The demand curve is downward
sloping to reflect the law of
demand which states that:
There is an inverse relationship
between the price and the quantity
demanded of the good itself.
Determinants of demand
Price of the product
According to the law of demand, the price of the product will inversely influence the quantity
demanded for the product. This is reflected as a movement along the demand curve.
(change in quantity demanded)
Reasons for movement along curve:
1. Income effect
An increase in price of a good will cause the real income of consumers to fall, and
hence people will purchase fewer units of a normal good.
2. Substitution effect
An increase in price of a good will cause consumers to switch to cheaper substitutes,
and hence buying fewer units of the good.
Non-price factors
,A change in non-price factors will cause a shift in the demand curve, which suggests that
the quantity demanded changes at each possible price. (change in demand)
Non-price factors include:
1. Changes in income
2. Changes in prices of related goods
a. Complements - goods that are used jointly together to satisfy some particular
want or need
b.
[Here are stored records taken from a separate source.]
/-- R147: the setpoint a lane would send now; `counter` and the sending time follow at the sending. -/
def State.setpoint (s : State) (n : Nat) : Setpt :=
  let m := s.modeSet n
  let a := (s.lane n).pAlloc
  { mode := m, u := if m = 0 then 0 else s.uSet n, i := if m = 0 then 0 else if m = 1 then 20 else s.iSet n,
    p := if a < 0 && !s.exportOk n then 0 else a, permit := s.permit (s.groupOf n), side := s.rd.active == 1 }

/-- R147: the sixteen bytes of a setpoint message. -/
def Setpt.bytes (x : Setpt) (n : Nat) : Bytes :=
  let b := leBytes 1 x.counter ++ leBytes 1 x.mode ++ leBytes 2 x.u ++ leBytes 2 (satS 16 x.i) ++ leBytes 2 (satS 16 x.p) ++
    leBytes 1 n ++ leBytes 1 (b2n x.permit ||| 2 * b2n x.side) ++ leBytes 4 0
  b ++ leBytes 2 (crc16 b)

/-- R154: the setpoint path of a lane: 0-3 a CAN controller, 4 the Kryuz link. -/
def State.pathOf (s : State) (n : Nat) : Option Nat :=
  if (s.typ n).isDc then
    match s.cfg.group (s.groupOf n) with | some g => if g.path ≤ 4 then some g.path else none | none => none
  else none

/-- R146: the CAN entry of a lane: role 0 setpoint, 1 feedback. -/
def State.canEnt (s : State) (n role : Nat) : Option CanEnt :=
  s.cfg.cans.find? fun c => c.owner == laneOwner n && c.role == role

/-- R149, R150: PERIOD of a lane in ns. -/
def State.periodOf (s : State) (n : Nat) : Nat :=
  if s.pathOf n = some 4 then ms 100 else ms ((s.canEnt n 0).map (·.period) |>.getD 10)

/-- R149, R150: TIMEOUT of a lane in ns. -/
def State.fbTimeout (s : State) (n : Nat) : Nat :=
  if s.pathOf n = some 4 then ms 500 else ms ((s.canEnt n 1).map (·.timeout) |>.getD 50)

/-- R145, R146: a setpoint goes out on its controller, under its identifier there: its bytes, 8 of them in a classic frame. -/
def State.sendSetpoint (s : State) (n k : Nat) (x : Setpt) : State :=
  match s.canEnt n 0 with
  | some e =>
    if (s.can k).enable && !(s.can k).isOff then
      let b := if e.dlc = 8 then (x.bytes n).take 8 else x.bytes n
      { s with pp := { s.pp with canOut := s.pp.canOut ++ [(k, e.resource % 2 ^ 30, b)] } }.traceCan k (e.resource % 2 ^ 30) b
    else s
  | none => s

/-- R147: the setpoint a lane sends now, numbered after its last one. -/
def State.nextSetpoint (s : State) (n : Nat) : Setpt :=
  let c := ((s.ppl n).spTx.counter + 1) % 256
  { s.setpoint n with counter := c, sentAt := s.now, mirror := c }

/-- R103, R147: a lane has sent a setpoint. -/
def State.setpointSent (s : State) (n : Nat) (x : Setpt) : State :=
  let lim := s.dcLimit n
  (s.onPp n fun p => { p with spTx := x }).onLane n fun l => { l with iLimit := lim }

/-- R404, R408: the SETPOINT frame of a group: the setpoints of its DC lanes, to the cabinet bound to it; without one none goes out. -/
def State.kzSetpoints (s : State) (g : Nat) : State :=
  match s.kz.peers.find? fun x => x.role == 2 && x.group == g with
  | none => s
  | some c =>
    match s.kzPairOf c.eui with
    | none => s
    | some q =>
      let xs := ((s.lanesOf g).filter fun n => (s.typ n).isDc && (s.lane n).st != .offline).map fun n => (n, s.nextSetpoint n)
      let s := xs.foldl (fun (s : State) (x : Nat × Setpt) => s.setpointSent x.1 x.2) s
      s.kzUnicast 6 q.addr (leBytes 1 g ++ leBytes 1 xs.length ++ xs.flatMap fun x => x.2.bytes x.1)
Substitutes - alternative products that satisfy similar wants or needs
3. Changes in taste and preference
4. Changes in consumer expectations
5. Government legislation
6. Changes in population size / demographics
7. Changes in weather / season
8. Other factors - eg: exchange rate
Supply
Quantities of a product that suppliers are willing and able to sell at various prices per period
of time, ceteris paribus.
The supply curve is
upward sloping to reflect
the law of supply which
states that:
There is a positive
relationship bewtweem the
price and the quantity
supplied of the good itself.
Determinants of supply
Price of the product
According to the law of supply, the price of the product will positively influence the quantity
supplied of the product. This is reflected by a movement along the supply curve. (change
in quantity supplied)
Non-price factors
A change in non-price factors will cause a shift in the supply curve. (change in supply)
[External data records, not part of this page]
/-- R375: a client releases its association. -/
def execReleaseRequest (transport client : Nat) (s : State) : Out :=
  fin s (match s.assocOf transport client with
    | some a => if s.cosemUp transport then s.releaseAssoc a 0 else s
    | none => s)

/-- R361: an association on HP0 or HP1 without an APDU for 120 s is released. -/
def execAssociationInactivity (transport client : Nat) (s : State) : Out :=
  fin s (match s.assocOf transport client with
    | some a => if transport < 2 && a.lastApdu + sec 120 ≤ s.now then s.releaseAssoc a 1 else s
    | none => s)

/-- R364: the lockout of a transport ends. -/
def execCosemLockoutEnd (s : State) : Out :=
  fin s { s with cosem := { s.cosem with lockouts := s.cosem.lockouts.filter fun x => decide (s.now < x.2) } }

end Sys2Proof.Machine
end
,Non-price factors include:
1. Changes in cost of production
2. Changes in the state of technology
3. Changes in the number of sellers
4. Changes resulting from nature or abnormal circumstances (supply shocks)
5. Changes in the price of related goods
a. Goods in competitive supply - goods that are produced with the same
resources such that resources used in one good cannot be used to produce
the other
b. Goods in joint supply - goods that are produced jointly with the same
resources
6. Changes in producer expectations
7. Changes in government policies - eg: taxation and subsidy
<TAXES>
Indirect taxes are taxes imposed on spending of goods and services. An indirect tax has the
effect of increasing the marginal cost of production. There are 2 types of indirect tax:
1. Specific tax - tax that is levied as a fixed amount per unit sold, irrespective of the
price (upward and parallel shift)
2. Ad valorem tax - tax that is levied as a percentage of the selling price of the goods
(upward but pivotal shift)
, <SUBSIDIES>
A subsidy is a payment made by the government to producers to encourage the production
of certain goods, but not in exchange for any goods and services. A subsidy has the effect of
decreasing the marginal cost of production.
Market equilibrium
A state of balance between forces such that there is no tendency to change.
Price mechanism
The price mechanism is defined as the forces of demand and supply that determines the
allocation of resources between competing and alternative users.
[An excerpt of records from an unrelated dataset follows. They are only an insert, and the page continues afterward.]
/-- R146: the periodic frames of a controller take no more than 60 % of its time. -/
def State.canLoadOk (s : State) (c : Config) (k : Nat) : Bool :=
  let q := s.can k
  let used := ((c.cans.filter fun e => e.resource >>> 30 == k && e.role == 0 && e.period != 0).map fun e =>
    Config.canFrameNs (bit e.resource 29) e.dlc e.brs q.nominal q.data * (periodLcm / e.period)).sum
  decide (used ≤ 600000 * periodLcm)

/-- Check 8 across the entries of the resulting matrix. -/
def State.mxCheck8 (s : State) (v : MxView) (c : Config) : Option MxErr :=
  (v.slots.findSome? fun (o, e) => mxSlot8 v c o e) <|> (v.groups.findSome? fun (o, g) => mxGroup8 c s.nLanes o g) <|>
  (v.pulses.findSome? fun (o, p) => mxPulse8 c o p) <|>
  (if (List.range 4).all fun k => s.canLoadOk c k then none else mxBad 8 7 (match v.cans with | (o, _) :: _ => o | [] => 0) 0)

/-! ### Checks 9 and 10 -/

/-- R38: the fields a PAIRED entry carries, with their offsets. -/
def pairedFields (e : Slot) : List (Nat × Bool) :=
  [(2, e.group == 0xFF), (0x0B, e.sensor == 0), (0x0C, e.pulseIn == 0xFF), (0x0D, e.options == 0), (0x0E, e.hostloss == 0),
   (0x0F, e.connector == 0), (0x10, e.ratedI == 0), (0x14, e.ratedU == 0), (0x18, e.scale == 0), (0x1C, e.divider == 0),
   (0x20, e.priority == 0), (0x21, e.antenna == 0xFF), (0x22, e.panel == 0xFF), (0x24, e.minPower == 0), (0x28, e.maxPower == 0)]

/-- Check 9: R38. -/
def mxCheck9 (v : MxView) (c : Config) (lanes : Nat) : Option MxErr :=
  v.slots.findSome? fun (o, e) =>
    if e.typ == .ac3 then mxNeed (e.slot % 2 == 0 && decide (e.slot + 1 < lanes) && (c.slot (e.slot + 1)).typ == .paired) 9 2 o 1
    else if e.typ == .paired then
      (mxNeed (c.laneOfSlot e.slot).isSome 9 2 o 1) <|> ((pairedFields e).findSome? fun (fo, ok) => mxNeed ok 9 2 o fo)
    else none

/-- R36: the pairing of a slot. -/
def mxPairing (o : Nat) (e : Slot) : Option MxErr :=
  (List.range 4).findSome? fun i =>
    if bit e.pairing i then
      (mxNeed (!bit e.pairing (i + 1)) 10 2 o 3) <|> (mxNeed (e.gain / 4 ^ (i + 1) % 4 == 3) 10 2 o 4) <|>
      (mxNeed (e.chfunc.getD (i + 1) 0 == 0) 10 2 o 6)
    else none

/-- R36, R37: the channels of a slot: functions on channels of their kind, channels not in use off. -/
def mxChannels (o : Nat) (e : Slot) : Option MxErr :=
  e.chans.findSome? fun (_, f, g, diff) =>
    if f = 0 then mxNeed (g == 3) 10 2 o 4
    else mxNeed ((isCurrentFunc f || isVoltageFunc f) && diff == (isCurrentFunc f && f != 0x17)) 10 2 o 6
Prices play dual roles; they serve as signals and incentives.
- As signals, prices communicate information to decision-makers. As incentives, prices
motivate decision-makers to respond to the information.
Eg:
- To producers: higher prices signal to consumers that there is a shortage of
smartphones in the market. The higher prices also acts as an incentive for producers
to increase the quantity of smartphones supplied.
- To consumers: higher prices signal to consumers that smartphones are expensive in
the market. The higher prices also acts as a disincentive for consumers to increase
the quantity of smartphones demanded.
This ensures that the right amount of resources is allocated to the production of this good.